Dataset records Start Marker

-- ==== Sys2Proof/Certificates/Slice0/Obligations.lean ====
section
/-!
DEFINITION. The statements for the provers, from the spec's numbered rules. A statement says which command completes,
in which states, what its own effect is, and what it leaves; values that the spec leaves open stay open in it.
-/

open Sys2Proof Sys2Proof.Machine

/-! ### The step and the clocks -/

/-- A step takes the command at the front of the queue and answers what exec makes of it on the rest (R440: requests
are applied in the order in which they arrive). -/
def Obligations.StepRunsFront : Prop :=
  ∀ (c : Instr) (rest : List Instr) (s : State), step { s with pending := c :: rest } = exec c { s with pending := rest }

/-- With no command waiting, a step lets one µs pass (the model's choice, notes/assumptions/4.md): the uptime goes on by
one, the queue stays empty, the mode stays, the lease counter does not grow, and no Cord slot, no key slot, no byte of the
Cord flash, no configured or retained value, no impedance sweep, no CAN controller, no field input or output and no panel
key changes. -/
def Obligations.IdleStepLetsOneMicrosecondPass : Prop :=
  ∀ s : State, s.pending = [] →
    ∃ t, step s = .next t ∧ t.now = s.now + 1 ∧ t.pending = [] ∧
      t.emb.mode = s.emb.mode ∧ t.par.ctr ≤ s.par.ctr ∧
      Unchanged [.now, .regs, .shadow, .mem, .tx, .kln, .emb, .chn, .mea, .trc, .est, .ctl, .hrp, .thm, .saf, .lgc, .tim, .hst,
        .recd, .par, .upd] s t

/-- The state right after reset meets the invariant of every run. -/
def Obligations.ResetIsCanonical : Prop := State.reset.Inv

/-- Every step that answers a next state keeps working SRAM in its canonical form: no byte listed twice, out of order,
or with the value that an unlisted byte reads as. -/
def Obligations.StepKeepsSramCanonical : Prop :=
  ∀ s t : State, s.Inv → step s = .next t → t.Inv

/-- The module before its first cold start: dark, with nothing commanded on, no Cord, LOTO at LOCK and no command
waiting (R63, R71; values that the spec leaves open are those of notes/assumptions/2.md). -/
def Obligations.ResetIsDark : Prop :=
  State.reset.emb.power = .dark ∧ State.reset.emb.mode = .ember ∧ outputsOff State.reset = true ∧
    hasCord State.reset = false ∧ lotoPos State.reset = .lock ∧ State.reset.pending = []

/-! ### Windows (R10, R77, R441, R443 to R451) -/

/-- A register write through a window: live fields change at once, shadowed ones in the shadow copy, frozen ones in the
configuration, and no other register changes; WIN_LASTRES reads OK. A window without the right, a frozen field changed
outside CONFIGURE, a value out of range, an unused address, a width below 32 bits, a page not granted and the retained
store are refused, the word then having no effect and WIN_LASTRES and WIN_LASTADDR holding code and address; a register
that only the module writes, or of an instance that is not fitted, ignores the write. A command word runs its command; a
word of an SRAM partition granted read and write is stored. A read of a LO word latches its HI word (R5, R10, R12, R14,
R36, R46, R77, R99, R101, R441). A write that leaves a frozen field as it is does not set DIVERGED (the model's choice,
notes/assumptions/70.md). -/
def Obligations.RegisterAccessOfAWindow : Prop :=
  (∀ (w : Win) (a v : Word) s f ix, WriteMeets s w a.toNat v.toNat f ix →
    (f.base ≠ ctlCvmode.base → hasRight s w f.right = true) →
    (f.base = ctlCvmode.base → hasRight s w rCfg = true ∧ fld v.toNat 31 30 = fld (rdPending s f 0 ix) 31 30) →
    present s (f.part ix).1 (f.part ix).2 = true → f.check s ix (v.toNat &&& f.rw) = .ok →
    (s.emb.mode = .configure ∨ v.toNat &&& f.frozen = rdFrozen s f w ix &&& f.frozen) →
    Runs (.registerWrite w a v 4) s fun t => Accepted t w ∧
      rdw t f w ix &&& f.live = v.toNat &&& f.live ∧ rdShadow t f w ix &&& f.shadow = v.toNat &&& f.shadow ∧
      rdFrozen t f w ix &&& f.frozen = v.toNat &&& f.frozen ∧
      (t.crd.diverged = true ↔ s.crd.diverged = true ∨ v.toNat &&& f.frozen ≠ rdFrozen s f w ix &&& f.frozen) ∧
      (∀ (g : RegFam) (u : Win) jx, regKey g u jx ≠ regKey f w ix →
        rdw t g u jx = rdw s g u jx ∧ rdShadow t g u jx = rdShadow s g u jx ∧ rdFrozen t g u jx = rdFrozen s g u jx) ∧
      (f.base ≠ meaRotcfg.base → t.mea = s.mea) ∧ Unchanged [.regs, .shadow, .frozen, .kept, .crd, .mea, .hst] s t) ∧
  (∀ (w : Win) (a v : Word) s f ix, WriteMeets s w a.toNat v.toNat f ix → f.base ≠ ctlCvmode.base →
    hasRight s w f.right = false →
    Runs (.registerWrite w a v 4) s fun t => TurnedAway s t w .refusedRights a.toNat) ∧
  (∀ (w : Win) (a v : Word) s f ix, WriteMeets s w a.toNat v.toNat f ix → f.base ≠ ctlCvmode.base →
    hasRight s w f.right = true → present s (f.part ix).1 (f.part ix).2 = false →
    Runs (.registerWrite w a v 4) s fun t => Accepted t w ∧ Unchanged [.hst] s t) ∧
  (∀ (w : Win) (a v : Word) s f ix, WriteMeets s w a.toNat v.toNat f ix → f.base ≠ ctlCvmode.base →
    hasRight s w f.right = true → present s (f.part ix).1 (f.part ix).2 = true → s.emb.mode ≠ .configure →
    v.toNat &&& f.frozen ≠ rdFrozen s f w ix &&& f.frozen →
    Runs (.registerWrite w a v 4) s fun t => TurnedAway s t w .frozen a.toNat) ∧
  (∀ (w : Win) (a v : Word) s f ix, WriteMeets s w a.toNat v.toNat f ix → f.base ≠ ctlCvmode.base →
    hasRight s w f.right = true → present s (f.part ix).1 (f.part ix).2 = true →
    (s.emb.mode = .configure ∨ v.toNat &&& f.frozen = rdFrozen s f w ix &&& f.frozen) →
    f.check s ix (v.toNat &&& f.rw) = .range →
    Runs (.registerWrite w a v 4) s fun t => TurnedAway s t w .range a.toNat) ∧
  (∀ (w : Win) (a v : Word) s, reachable s w = true → accessCode s w a.toNat true = .ok → a.toNat < 0x10000000 →
    cmdAt w a.toNat v.toNat = none → famIn (famPage (a.toNat / 0x10000)) a.toNat = none →
    Runs (.registerWrite w a v 4) s fun t =>
      if (roIn (roPage (a.toNat / 0x10000)) a.toNat).isSome = true then Accepted t w ∧ Unchanged [.hst] s t
      else TurnedAway s t w .range a.toNat) ∧
  (∀ (w : Win) (a v : Word) s op, reachable s w = true → accessCode s w a.toNat true = .ok → a.toNat < 0x10000000 →
    cmdAt w a.toNat v.toNat = some op → exec (.registerWrite w a v 4) s = .next (hostCmd w a.toNat op s)) ∧
  (∀ (w : Win) (a v : Word) s, reachable s w = true → accessCode s w a.toNat true = .ok →
    a.toNat / 0x10000000 = 1 → sramGrant s w (a.toNat - 0x10000000) = .readWrite →
    Runs (.registerWrite w a v 4) s fun t => Accepted t w ∧
      t.mem = memWrite s.mem (a.toNat - 0x10000000) (leB 4 v.toNat) ∧ Unchanged [.mem, .hst] s t) ∧
  (∀ (w : Win) (a v : Word) s, reachable s w = true → accessCode s w a.toNat true = .ok → 2 ≤ a.toNat / 0x10000000 →
    Runs (.registerWrite w a v 4) s fun t => TurnedAway s t w .refusedRights a.toNat) ∧
  (∀ (w : Win) (a v : Word) s, reachable s w = true → accessCode s w a.toNat true ≠ .ok →
    Runs (.registerWrite w a v 4) s fun t => TurnedAway s t w (accessCode s w a.toNat true) a.toNat) ∧
  (∀ (w : Win) (a v : Word) (n : Nat) s, reachable s w = true → accessCode s w a.toNat true = .ok → n ≠ 4 →
    Runs (.registerWrite w a v n) s fun t => TurnedAway s t w .range a.toNat) ∧
  (∀ (w : Win) (a v : Word) (n : Nat) s, reachable s w = false → exec (.registerWrite w a v n) s = .next s) ∧
  (∀ (w : Win) (a : Word) s, reachable s w = true → accessCode s w a.toNat false = .ok → isLo a.toNat = true →
    Runs (.loReadLatch w a) s fun t => tget none (win t w).latch a.toNat = some (wd (pageWord s w (a.toNat + 4)).2) ∧
      (win t w).lastRes = (win s w).lastRes ∧ Unchanged [.hst] s t) ∧
  (∀ (w : Win) s, reachable s w = true → accessCode s w 0x120008 false = .ok →
    Runs (.loReadLatch w 0x120008) s fun t =>
      tget none (win t w).latch 0x120008 = some (wd (s.tim.now.toNat / 2 ^ 32)) ∧ Unchanged [.hst] s t)

/-- The requests of a QSPI port whose HRDY is high: a WRITE whose trailer passes applies its words and HRDY then stays low
within its bound; a failing trailer applies none and counts; a READ answers its words; a STATUS answers the masked events and
WIN_LASTRES; another opcode sets RANGE and counts; a transaction begun while HRDY was low is ignored (R441, R443 to
R446). -/
def Obligations.QspiTransactionsAreServed : Prop :=
  (∀ (b : Bool) (us : Nat) (a : Word) len (ws : List Word) s (w : Win) c u, qspiWin s b = some w → hrdyAt s b + us ≤ s.now →
    lenOk a.toNat len = true → 4 * ws.length = len →
    writeReq w a.toNat len (ws.map (·.toNat)) (portUsed s b) = (c, u) →
    Runs (.qspiWrite b us a len ws true) s fun t => u.now ≤ hrdyAt t b ∧ hrdyAt t b ≤ u.now + hrdyMax s a.toNat len ∧
      t.hst.wins = u.hst.wins ∧ t.hst.rings = u.hst.rings ∧ Unchanged [.hst, .fresh] u t) ∧
  (∀ (b : Bool) (us : Nat) (a : Word) len (ws : List Word) s (w : Win), qspiWin s b = some w → hrdyAt s b + us ≤ s.now →
    lenOk a.toNat len = true →
    Runs (.qspiWrite b us a len ws false) s fun t =>
      (win t w).lastRes = .checkFail ∧ (win t w).lastAddr = a ∧ Unchanged [.hst, .mem] s t ∧
      (if b then t.hst.qCrcB = min 65535 (s.hst.qCrcB + 1) ∧ t.hst.qCrcA = s.hst.qCrcA
        else t.hst.qCrcA = min 65535 (s.hst.qCrcA + 1) ∧ t.hst.qCrcB = s.hst.qCrcB)) ∧
  (∀ (b : Bool) (us : Nat) (a : Word) len s (w : Win), qspiWin s b = some w → hrdyAt s b + us ≤ s.now →
    lenOk a.toNat len = true →
    Runs (.qspiRead b us a len) s fun t => ∃ u vs c, readReq w a.toNat len (portUsed s b) = (c, vs, u) ∧
      (win t w).reply = vs.map wd ∧ (win t w).replyRes = c ∧ tget [] t.tx (ifQspi b) =
        readBytes len vs ++ leB 2 (crc16 (qspiHead 0x0B a len ++ readBytes len vs)) ∧ Unchanged [.tx, .hst] u t) ∧
  (∀ (b : Bool) (us : Nat) s (w : Win), qspiWin s b = some w → hrdyAt s b + us ≤ s.now →
    Runs (.qspiStatus b us) s fun t =>
      tget [] t.tx (ifQspi b) = statusBytes s w ++ leB 2 (crc16 ([0x05] ++ statusBytes s w)) ∧
      (win t w).lastRes = (win s w).lastRes ∧ Unchanged [.tx, .hst] s t) ∧
  (∀ (b : Bool) (us : Nat) (opc : Byte) s (w : Win), qspiWin s b = some w → hrdyAt s b + us ≤ s.now →
    opc ≠ 0x02 → opc ≠ 0x0B → opc ≠ 0x05 →
    Runs (.qspiOtherOpcode b us opc) s fun t => (win t w).lastRes = .range ∧ Unchanged [.hst, .mem] s t ∧
      (if b then t.hst.qProtoB = min 65535 (s.hst.qProtoB + 1) ∧ t.hst.qProtoA = s.hst.qProtoA
        else t.hst.qProtoA = min 65535 (s.hst.qProtoA + 1) ∧ t.hst.qProtoB = s.hst.qProtoB)) ∧
  (∀ (b : Bool) (us : Nat) (a : Word) len (ws : List Word) (ok : Bool) s (w : Win), qspiWin s b = some w →
    s.now < hrdyAt s b + us →
    Runs (.qspiWrite b us a len ws ok) s fun t => (win t w).lastRes = .busy ∧ Unchanged [.hst, .mem] s t ∧
      (if b then t.hst.qProtoB = min 65535 (s.hst.qProtoB + 1) else t.hst.qProtoA = min 65535 (s.hst.qProtoA + 1)))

Dataset records End Marker

### Exercise aim
Whenever a line in the entries above includes the word "model", pull that line out.

### Exercise result
/-- With no command waiting, a step lets one µs pass (the model's choice, notes/assumptions/4.md): the uptime goes on by
R36, R46, R77, R99, R101, R441). A write that leaves a frozen field as it is does not set DIVERGED (the model's choice,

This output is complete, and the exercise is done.